Typed transitions and evidence. Model submissions go through fsm.submit<T>(), schema validation, reducers, guards, and effects before the workflow advances.
Fresh context and model control. Each state can choose the Codex model, effort level, and whether to start in a fresh thread or working directory with clearOnEntry.
Reusable workflow packages. FSMs can ship as npm packages with aharness.package.commands, bundled skills, and package-relative assets, then run as installed aharness commands.
Hierarchical composition. Larger workflows can embed smaller FSMs with fsm.embed(...), including reusable child workflows distributed through packages.
Owner and policy control. Owner choices, permission requests, pre-tool hooks, post-tool hooks, and prompt-submission events can become explicit FSM transitions.
State-scoped skills. Skills guide Codex inside a state, while the FSM owns process control, valid exits, recovery paths, and terminal outcomes.
Inspectable runs. Every run writes durable event logs, state history, artifacts, and recorded browser views so the workflow can be audited after the fact.
Advanced runtime surfaces. Node hosts can drive live runs directly, and advanced FSMs can coordinate scoped Codex sidecar threads; see docs/advanced-runtime-surfaces.md.

Install

Prerequisites:

Node.js >=20
Codex CLI on PATH; see packages/core/SUPPORTED_CODEX.md for the current compatibility gate

npm install -g @aharness/core

The global install puts the aharness command on PATH. Scaffolded projects still get local authoring dependencies so editors and tsc can typecheck FSM source.

If setup fails, run:

aharness doctor

doctor checks the Codex CLI version gate and reports active run health.

Quickstart

Start with Codeflow to turn a large implementation roadmap into reviewed, verified, committed slices. It is the packaged aharness workflow for changes that are too broad or risky for one implementation plan.

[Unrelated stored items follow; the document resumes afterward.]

/-- Settles O24: the input string and the two fields are slices that end at BLEN or before. -/
theorem decodersIgnoreBitsPastBlen : Obligations.DecodersIgnoreBitsPastBlen := by
  intro i s t x hi h
  refine exec_map (keptByReport_withBuf x) ?_
  simp only [List.mem_cons, List.not_mem_nil, or_false] at hi
  obtain rfl | rfl | rfl | rfl := hi
  · exact evalIntDec_withBuf h
  · exact evalStrDec_withBuf h
  · exact evalPartDec_withBuf h
  · exact evalSpartDec_withBuf h

/-! ## The characters of CBUF (10_state.md R37, 42_partition.md R162) -/

/-- The block with `x` in CBUF. -/
def Block.withCbuf (b : Block) (x : Vector Byte 36) : Block := { b with cbuf := x }

theorem keptByReport_withCbuf (x : Vector Byte 36) : KeptByReport (·.withCbuf x) := ⟨fun _ => rfl, fun _ _ => rfl⟩

section
variable {b : Block} {x : Vector Byte 36}

theorem inputText_withCbuf (h : ∀ j : Fin 36, j.val < b.clen.toNat → x[j] = b.cbuf[j]) :
    (b.withCbuf x).inputText = b.inputText := by
  apply List.ext_getElem
  · simp [Block.inputText, Block.withCbuf]
  · intro j hj _
    simp only [Block.inputText, Block.withCbuf, List.length_take, Vector.length_toList] at hj
    simpa [Block.inputText, Block.withCbuf] using h ⟨j, by omega⟩ (by dsimp only; omega)

theorem evalStrEnc_withCbuf (h : (b.withCbuf x).inputText = b.inputText) :
    evalStrEnc (b.withCbuf x) = (evalStrEnc b).map (·.withCbuf x) := by
  simp only [evalStrEnc, h, map_check]
  simp only [Block.withCbuf]
  cases encodeText b.inputText b.widthC.toNat .c <;> rfl

theorem evalStrUrlenc_withCbuf (h : (b.withCbuf x).inputText = b.inputText) :
    evalStrUrlenc (b.withCbuf x) = (evalStrUrlenc b).map (·.withCbuf x) := by
  simp only [evalStrUrlenc, h, map_check]
  cases firstBadChar b.inputText <;> rfl

/-- SPART_ENC reads no more of CBUF than its text field does. -/
theorem evalSpartEnc_withCbuf (h : encodeTextField b.pctl.ddig (b.withCbuf x).inputText b.widthD.toNat .d =
    encodeTextField b.pctl.ddig b.inputText b.widthD.toNat .d) :
    evalSpartEnc (b.withCbuf x) = (evalSpartEnc b).map (·.withCbuf x) := by
  have hfield : encodeTextField (b.withCbuf x).pctl.ddig (b.withCbuf x).inputText (b.withCbuf x).widthD.toNat .d = _ := h
  simp only [evalSpartEnc, hfield, map_check]
  simp only [Block.withCbuf]
  cases encodeIntField b.pctl.cdig b.vneg.negC b.valC.toNat b.widthC.toNat .c with
  | error e => rfl
  | ok c => cases encodeTextField b.pctl.ddig b.inputText b.widthD.toNat .d <;> rfl

end

/-- Settles O25: a text is read as the input text, the first CLEN characters of CBUF. -/
theorem encodersIgnoreCharactersPastClen : Obligations.EncodersIgnoreCharactersPastClen := by
  intro i s t x hi h
  have htext := inputText_withCbuf h
  refine exec_map (keptByReport_withCbuf x) ?_
  simp only [List.mem_cons, List.not_mem_nil, or_false] at hi
  obtain rfl | rfl | rfl := hi
  · exact evalStrEnc_withCbuf htext
  · exact evalStrUrlenc_withCbuf htext
  · exact evalSpartEnc_withCbuf (by rw [htext])

/-! ## The operands of a forced field (42_partition.md R162) -/

/-- The block with other operands of the c field. -/
def Block.withC (b : Block) (v : BitVec 256) (n : Bool) : Block := { b with valC := v, vneg := { b.vneg with negC := n } }

/-- The block with other operands of the integer d field. -/
def Block.withD (b : Block) (v : BitVec 256) (n : Bool) : Block := { b with valD := v, vneg := { b.vneg with negD := n } }

theorem keptByReport_withC (v : BitVec 256) (n : Bool) : KeptByReport (·.withC v n) := ⟨fun _ => rfl, fun _ _ => rfl⟩

theorem keptByReport_withD (v : BitVec 256) (n : Bool) : KeptByReport (·.withD v n) := ⟨fun _ => rfl, fun _ _ => rfl⟩

theorem encodeIntField_forced (neg : Bool) (v w : Nat) (f : ErrField) : encodeIntField 0 neg v w f = .ok (enc 0 w) := if_pos rfl

theorem encodeTextField_forced (t : Text) (w : Nat) (f : ErrField) : encodeTextField 0 t w f = .ok (senc [] w) := if_pos rfl

section
variable {b : Block} (v : BitVec 256) (n : Bool)

theorem evalPartEnc_withC (h : b.pctl.cdig = 0) : evalPartEnc (b.withC v n) = (evalPartEnc b).map (·.withC v n) := by
  simp only [evalPartEnc, Block.withC, h, encodeIntField_forced, map_check]
  cases encodeIntField b.pctl.ddig b.vneg.negD b.valD.toNat b.widthD.toNat .d <;> rfl

theorem evalSpartEnc_withC (h : b.pctl.cdig = 0) : evalSpartEnc (b.withC v n) = (evalSpartEnc b).map (·.withC v n) := by
  have htext : (b.withC v n).inputText = b.inputText := rfl
  simp only [evalSpartEnc, htext, map_check]
  simp only [Block.withC, h, encodeIntField_forced]
  cases encodeTextField b.pctl.ddig b.inputText b.widthD.toNat .d <;> rfl

theorem evalPartEnc_withD (h : b.pctl.ddig = 0) : evalPartEnc (b.withD v n) = (evalPartEnc b).map (·.withD v n) := by
  simp only [evalPartEnc, Block.withD, h, encodeIntField_forced, map_check]
  cases encodeIntField b.pctl.cdig b.vneg.negC b.valC.toNat b.widthC.toNat .c <;> rfl

end

/-- Settles O26: a field of digit count 0 is encoded before its operands are looked at (`encodeIntField_forced`,
`encodeTextField_forced`). -/
theorem forcedFieldsIgnoreTheirOperands : Obligations.ForcedFieldsIgnoreTheirOperands := by
  refine ⟨fun i s t v n hi hc => exec_map (keptByReport_withC v n) ?_,
    fun s t v n hd => exec_map (keptByReport_withD v n) (evalPartEnc_withD v n hd),
    fun s t x hd => exec_map (keptByReport_withCbuf x) (evalSpartEnc_withCbuf ?_)⟩
  · simp only [List.mem_cons, List.not_mem_nil, or_false] at hi
    obtain rfl | rfl := hi
    · exact evalPartEnc_withC v n hc
    · exact evalSpartEnc_withC v n hc
  · rw [hd, encodeTextField_forced, encodeTextField_forced]

/-! ## VAL_D and NEG_D in the string variant (42_partition.md R170) -/

section
variable {i : Instr} (hi : i ∈ [Instr.spartEnc, .spartDec])
include hi

theorem evalOf_withD_of_stringVariant (b : Block) (v : BitVec 256) (n : Bool) :
    evalOf i (b.withD v n) = (evalOf i b).map (·.withD v n) := by
  simp only [List.mem_cons, List.not_mem_nil, or_false] at hi
  obtain rfl | rfl := hi
  · exact evalOf_map_of_agreeOnReads (f := (·.withD v n)) ⟨rfl, rfl, rfl, rfl, rfl, rfl, rfl⟩ fun _ => rfl
  · exact evalOf_map_of_agreeOnReads (f := (·.withD v n)) ⟨rfl, rfl, rfl, rfl, rfl⟩ fun _ => rfl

Install the @aharness/codeflow workflow package through aharness:

aharness install @aharness/codeflow

Then run its recipe-driven development command against an implementation roadmap in your repository:

aharness run recipe-driven-development --roadmap-path docs/plans/my-roadmap.md

The Codeflow package also ships process skills for preparing the roadmap: writing-ideas, grill-me, writing-specs, reviewing-specs, and writing-implementation-roadmaps. See the Alfredvc/codeflow repository for docs and more information.

Writing Workflows

Author workflows with the bundled aharness FSM authoring skill, not from a blank TypeScript file. The skill guides Codex through state design, typed exits, owner choices, recovery paths, verification, and current @aharness/core API rules.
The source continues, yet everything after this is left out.